= Task brief =
Take the entries below and print only the lines from the one with "def bitsToNat : List Bool → Nat" through the one with "(44_teardown.md R142). -/", exactly as they stand, both ends included.

(Source data)
Content starts

-- ==== Sys2Proof/Machine/Operands.lean ====
section
/-! DEFINITION. How operands are read and how the fields of a frame are assembled from them (30_encoding.md R91): bits
of a byte string, buffer sizes, chunk sizes, data bytes, captured bytes. -/

namespace Sys2Proof.Machine

/-! ### Bits and bytes (00_scope.md R12, R13) -/

/-- `ceil8(n) = (n + 7) div 8` (00_scope.md R12). -/
def ceil8 (n : Nat) : Nat := (n + 7) / 8

/-- `ceil(a / b)`. -/
def ceilDiv (a b : Nat) : Nat := (a + b - 1) / b

/-- `bit(S, i)`: bit `i mod 8` of byte `i div 8` (00_scope.md R13, 20_memory.md R49). -/
def bitAt (bs : List Byte) (i : Nat) : Bool := (bs.getD (i / 8) 0).getLsbD (i % 8)

/-- Every bit of a byte string, first bit first (20_memory.md R49). -/
def allBits (bs : List Byte) : List Bool := (List.range (8 * bs.length)).map (bitAt bs)

/-- The number whose bits these are, least significant first: `Σ b_j << j` (30_encoding.md R91). -/
def bitsToNat : List Bool → Nat
  | [] => 0
  | b :: bs => b.toNat + 2 * bitsToNat bs

/-- A level placed at bit 7 of a data byte (30_encoding.md R83, R84). -/
def level7 (b : Bool) : Byte := if b then 0x80 else 0

/-- `c` bytes of `8c` captured bits, the first at bit 0 of the first byte (20_memory.md R51). -/
def packBytes (c : Nat) (bits : List Bool) : List Byte :=
  (List.range c).map fun i => byte (bitsToNat ((bits.drop (8 * i)).take 8))

/-- The byte of an `m`-bit capture: captured bit `j` at bit `8 - m + j`, the bits below drawn from `fill` (20_memory.md
R52, 45_engine_frames.md R153, R159). That an engine packs a partial capture against the MSB is the contract of R52, which
70_reset_and_hazards.md R214 makes an assumption of every claim about such bits (log 32). -/
def leftPack (m : Nat) (bits : List Bool) (fill : Byte) : Byte :=
  (byte (bitsToNat bits) <<< (8 - m)) ||| (fill &&& byte (2 ^ (8 - m) - 1))

/-! ### Limits (00_scope.md R10, R11; 30_encoding.md R76) -/

/-- `TMS_CHUNK`: the largest number of TMS bits per TMS frame. -/
def tmsChunk : Nat := 6

/-- `MAX_CLK_GROUPS`: the largest count of 8-pulse groups in one clock-only frame. -/
def maxClkGroups : Nat := 65536

/-- Lengths are naturals below this (30_encoding.md R76). -/
def lengthLimit : Nat := 2 ^ 31

/-- `F = B div 3`: TMS frames queued before a forced flush. -/
def framesPerFlush (cfg : Config) : Nat := cfg.bufSize / 3

/-- `C = B - 3`: the largest data chunk in bytes. -/
def chunkLimit (cfg : Config) : Nat := cfg.bufSize - 3

/-- 4 ≤ B ≤ 65539 (00_scope.md R10, R11). -/
def bufSizeOk (cfg : Config) : Bool := decide (4 ≤ cfg.bufSize ∧ cfg.bufSize ≤ 65539)

/-- 1 ≤ P ≤ 65536 and 10 + P ≤ B (44_teardown.md R142). -/
def probeOk (cfg : Config) : Bool :=
  decide (1 ≤ cfg.probe.length ∧ cfg.probe.length ≤ 65536 ∧ 10 + cfg.probe.length ≤ cfg.bufSize)

/-! ### Buffers (20_memory.md R41 to R45) -/

/-- The buffer holds at least `ceil8(len)` bytes (20_memory.md R41). -/
def longEnough (len : Nat) (b : Buf) : Bool := decide (ceil8 len ≤ b.size)

/-- The same of an optional buffer (43_data_shifter.md R128). -/
def optLongEnough (len : Nat) : Option Buf → Bool
  | none => true
  | some b => longEnough len b

/-- The two buffers share a byte (20_memory.md R73). -/
def overlap (a b : Buf) : Bool := decide (max a.base b.base < min (a.base + a.size) (b.base + b.size))

/-- Both buffers are present and share a byte. -/
def aliased : Option Buf → Option Buf → Bool
  | some a, some b => overlap a b
  | _, _ => false

/-- `bit(buf, i)` read from memory. -/
def bufBit (m : Memory) (b : Buf) (i : Nat) : Bool := (m.read (b.base + i / 8)).getLsbD (i % 8)

/-! ### TMS frames (30_encoding.md R83, 41_tms_shifter.md R105, R108) -/

/-- The number of bits of TMS frame `i`: `min(6, len - off)` with `off = 6i`. -/
def tmsBitsIn (len i : Nat) : Nat := min tmsChunk (len - tmsChunk * i)

/-- The data byte: the fixed TDI level in bit 7, the `n` TMS bits from bit `off` on in bits 0 to n - 1 (30_encoding.md
R91). -/
def tmsData (tdiLevel : Bool) (bits : Nat → Bool) (off n : Nat) : Byte :=
  level7 tdiLevel ||| byte (bitsToNat ((List.range n).map fun j => bits (off + j)))

/-- TMS frame `i` of a sequence of `len` bits. -/
def tmsFrame (cfg : Config) (bits : Nat → Bool) (len i : Nat) : List Byte :=
  [cfg.ops.tmsW, bitCountByte (tmsBitsIn len i), tmsData cfg.tmsTdiLevel bits (tmsChunk * i) (tmsBitsIn len i)]

/-- The TMS frames of a sequence of `len` bits, in order: `ceil(len / 6)` of them (41_tms_shifter.md R108). -/
def tmsFrames (cfg : Config) (bits : Nat → Bool) (len : Nat) : List (List Byte) :=
  (List.range (ceilDiv len tmsChunk)).map (tmsFrame cfg bits len)

/-! ### Data frames (30_encoding.md R84 to R86, 43_data_shifter.md R130 to R135) -/

/-- `real_len = last ? len - 1 : len` (43_data_shifter.md R130). -/
def realLen (len : Nat) (last : Bool) : Nat := if last then len - 1 else len

/-- The chunk sizes of `rem` full bytes, each at most `c` (43_data_shifter.md R132, R133). The first argument bounds the
recursion; `rem` itself is enough, since every chunk takes at least one byte when c ≥ 1 (log 25). -/
def chunkSizes : Nat → Nat → Nat → List Nat
  | 0, _, _ => []
  | fuel + 1, rem, c => if rem = 0 then [] else min rem c :: chunkSizes fuel (rem - min rem c) c

/-- The header of a byte-mode data frame of `c` bytes (30_encoding.md R85). -/
def byteHeader (cfg : Config) (w rd : Bool) (c : Nat) : List Byte := opData cfg w rd false :: byteCountBytes c

/-- The header of a bit-mode data frame of `m` bits (30_encoding.md R86). -/
def bitHeader (cfg : Config) (w rd : Bool) (m : Nat) : List Byte := [opData cfg w rd true, bitCountByte m]

/-- The exit frame: one TMS = 1 bit, the final TDI bit in bit 7 (30_encoding.md R84). -/
def exitFrame (cfg : Config) (rd fb : Bool) : List Byte := [opExit cfg rd, 0x00, 0x01 ||| level7 fb]

/-- `fb`: bit `nb_bit` of `TDI[nb_byte]`, 0 where TDI is absent (30_encoding.md R91, 43_data_shifter.md R135). -/
def finalBit (m : Memory) (tdi : Option Buf) (nbByte nbBit : Nat) : Bool :=
  match tdi with
  | none => false
  | some b => (m.read (b.base + nbByte)).getLsbD nbBit

/-- What step 4 stores of its captured byte: `b >> (8 - nb_bit)` (43_data_shifter.md R134). That the captured bits are
then bits 0 to nb_bit - 1 rests on the contract of 20_memory.md R52 (70_reset_and_hazards.md R214; log 32). -/
def residualByte (nbBit : Nat) (b : Byte) : Byte := b >>> (8 - nbBit)

/-- What step 5 merges into `TDO[nb_byte]`: `(b & 0x80) >> (7 - nb_bit)` (43_data_shifter.md R135). That bit 7 is the
captured bit rests on the contract of 20_memory.md R52 (70_reset_and_hazards.md R214; log 32). -/
def exitBit (nbBit : Nat) (b : Byte) : Byte := (b &&& 0x80) >>> (7 - nbBit)

/-! ### Clock-only and teardown frames (30_encoding.md R87 to R90, 44_teardown.md R143) -/

/-- `[OP_CLK_BYTES, byte(g - 1), (g - 1) >> 8]`. -/
def clkBytesFrame (cfg : Config) (g : Nat) : List Byte := cfg.ops.clkBytes :: byteCountBytes g

/-- `[OP_CLK_BITS, r - 1]`. -/
def clkBitsFrame (cfg : Config) (r : Nat) : List Byte := [cfg.ops.clkBits, bitCountByte r]

/-- The four frames of the self-test, in order. -/
def teardownFrames (cfg : Config) : List (List Byte) :=
  [[cfg.ops.setLow, cfg.tdLowVal, cfg.tdLowDir], [cfg.ops.setHigh, cfg.tdHighVal, cfg.tdHighDir], [cfg.ops.loopbackOn],
    byteHeader cfg true true cfg.probe.length ++ cfg.probe]

/-! ### The quirk predicate (40_initializer.md R103) -/

/-- Whether `sub` occurs in a string of characters. -/
def occursIn (sub : List Char) : List Char → Bool
  | [] => sub.isEmpty
  | c :: cs => sub.isPrefixOf (c :: cs) || occursIn sub cs

/-- `QUIRK_MATCH(s)` (log 22). -/
def quirkMatches : QuirkMatch → String → Bool
  | .exact name, s => decide (s = name)
  | .hasPrefix name, s => name.toList.isPrefixOf s.toList
  | .contains name, s => occursIn name.toList s.toList
  | .unspecified, s => Config.openQuirkMatch s

/-- `s != err and QUIRK_MATCH(s)` (40_initializer.md R99). -/
def quirkOf (cfg : Config) : Option String → Bool
  | none => false
  | some s => quirkMatches cfg.quirkMatch s

end Sys2Proof.Machine
end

Content ends

= Answer =
def bitsToNat : List Bool → Nat
  | [] => 0
  | b :: bs => b.toNat + 2 * bitsToNat bs

/-- A level placed at bit 7 of a data byte (30_encoding.md R83, R84). -/
def level7 (b : Bool) : Byte := if b then 0x80 else 0

/-- `c` bytes of `8c` captured bits, the first at bit 0 of the first byte (20_memory.md R51). -/
def packBytes (c : Nat) (bits : List Bool) : List Byte :=
  (List.range c).map fun i => byte (bitsToNat ((bits.drop (8 * i)).take 8))

/-- The byte of an `m`-bit capture: captured bit `j` at bit `8 - m + j`, the bits below drawn from `fill` (20_memory.md
R52, 45_engine_frames.md R153, R159). That an engine packs a partial capture against the MSB is the contract of R52, which
70_reset_and_hazards.md R214 makes an assumption of every claim about such bits (log 32). -/
def leftPack (m : Nat) (bits : List Bool) (fill : Byte) : Byte :=
  (byte (bitsToNat bits) <<< (8 - m)) ||| (fill &&& byte (2 ^ (8 - m) - 1))

/-! ### Limits (00_scope.md R10, R11; 30_encoding.md R76) -/

/-- `TMS_CHUNK`: the largest number of TMS bits per TMS frame. -/
def tmsChunk : Nat := 6

/-- `MAX_CLK_GROUPS`: the largest count of 8-pulse groups in one clock-only frame. -/
def maxClkGroups : Nat := 65536

/-- Lengths are naturals below this (30_encoding.md R76). -/
def lengthLimit : Nat := 2 ^ 31

/-- `F = B div 3`: TMS frames queued before a forced flush. -/
def framesPerFlush (cfg : Config) : Nat := cfg.bufSize / 3

/-- `C = B - 3`: the largest data chunk in bytes. -/
def chunkLimit (cfg : Config) : Nat := cfg.bufSize - 3

/-- 4 ≤ B ≤ 65539 (00_scope.md R10, R11). -/
def bufSizeOk (cfg : Config) : Bool := decide (4 ≤ cfg.bufSize ∧ cfg.bufSize ≤ 65539)

/-- 1 ≤ P ≤ 65536 and 10 + P ≤ B (44_teardown.md R142). -/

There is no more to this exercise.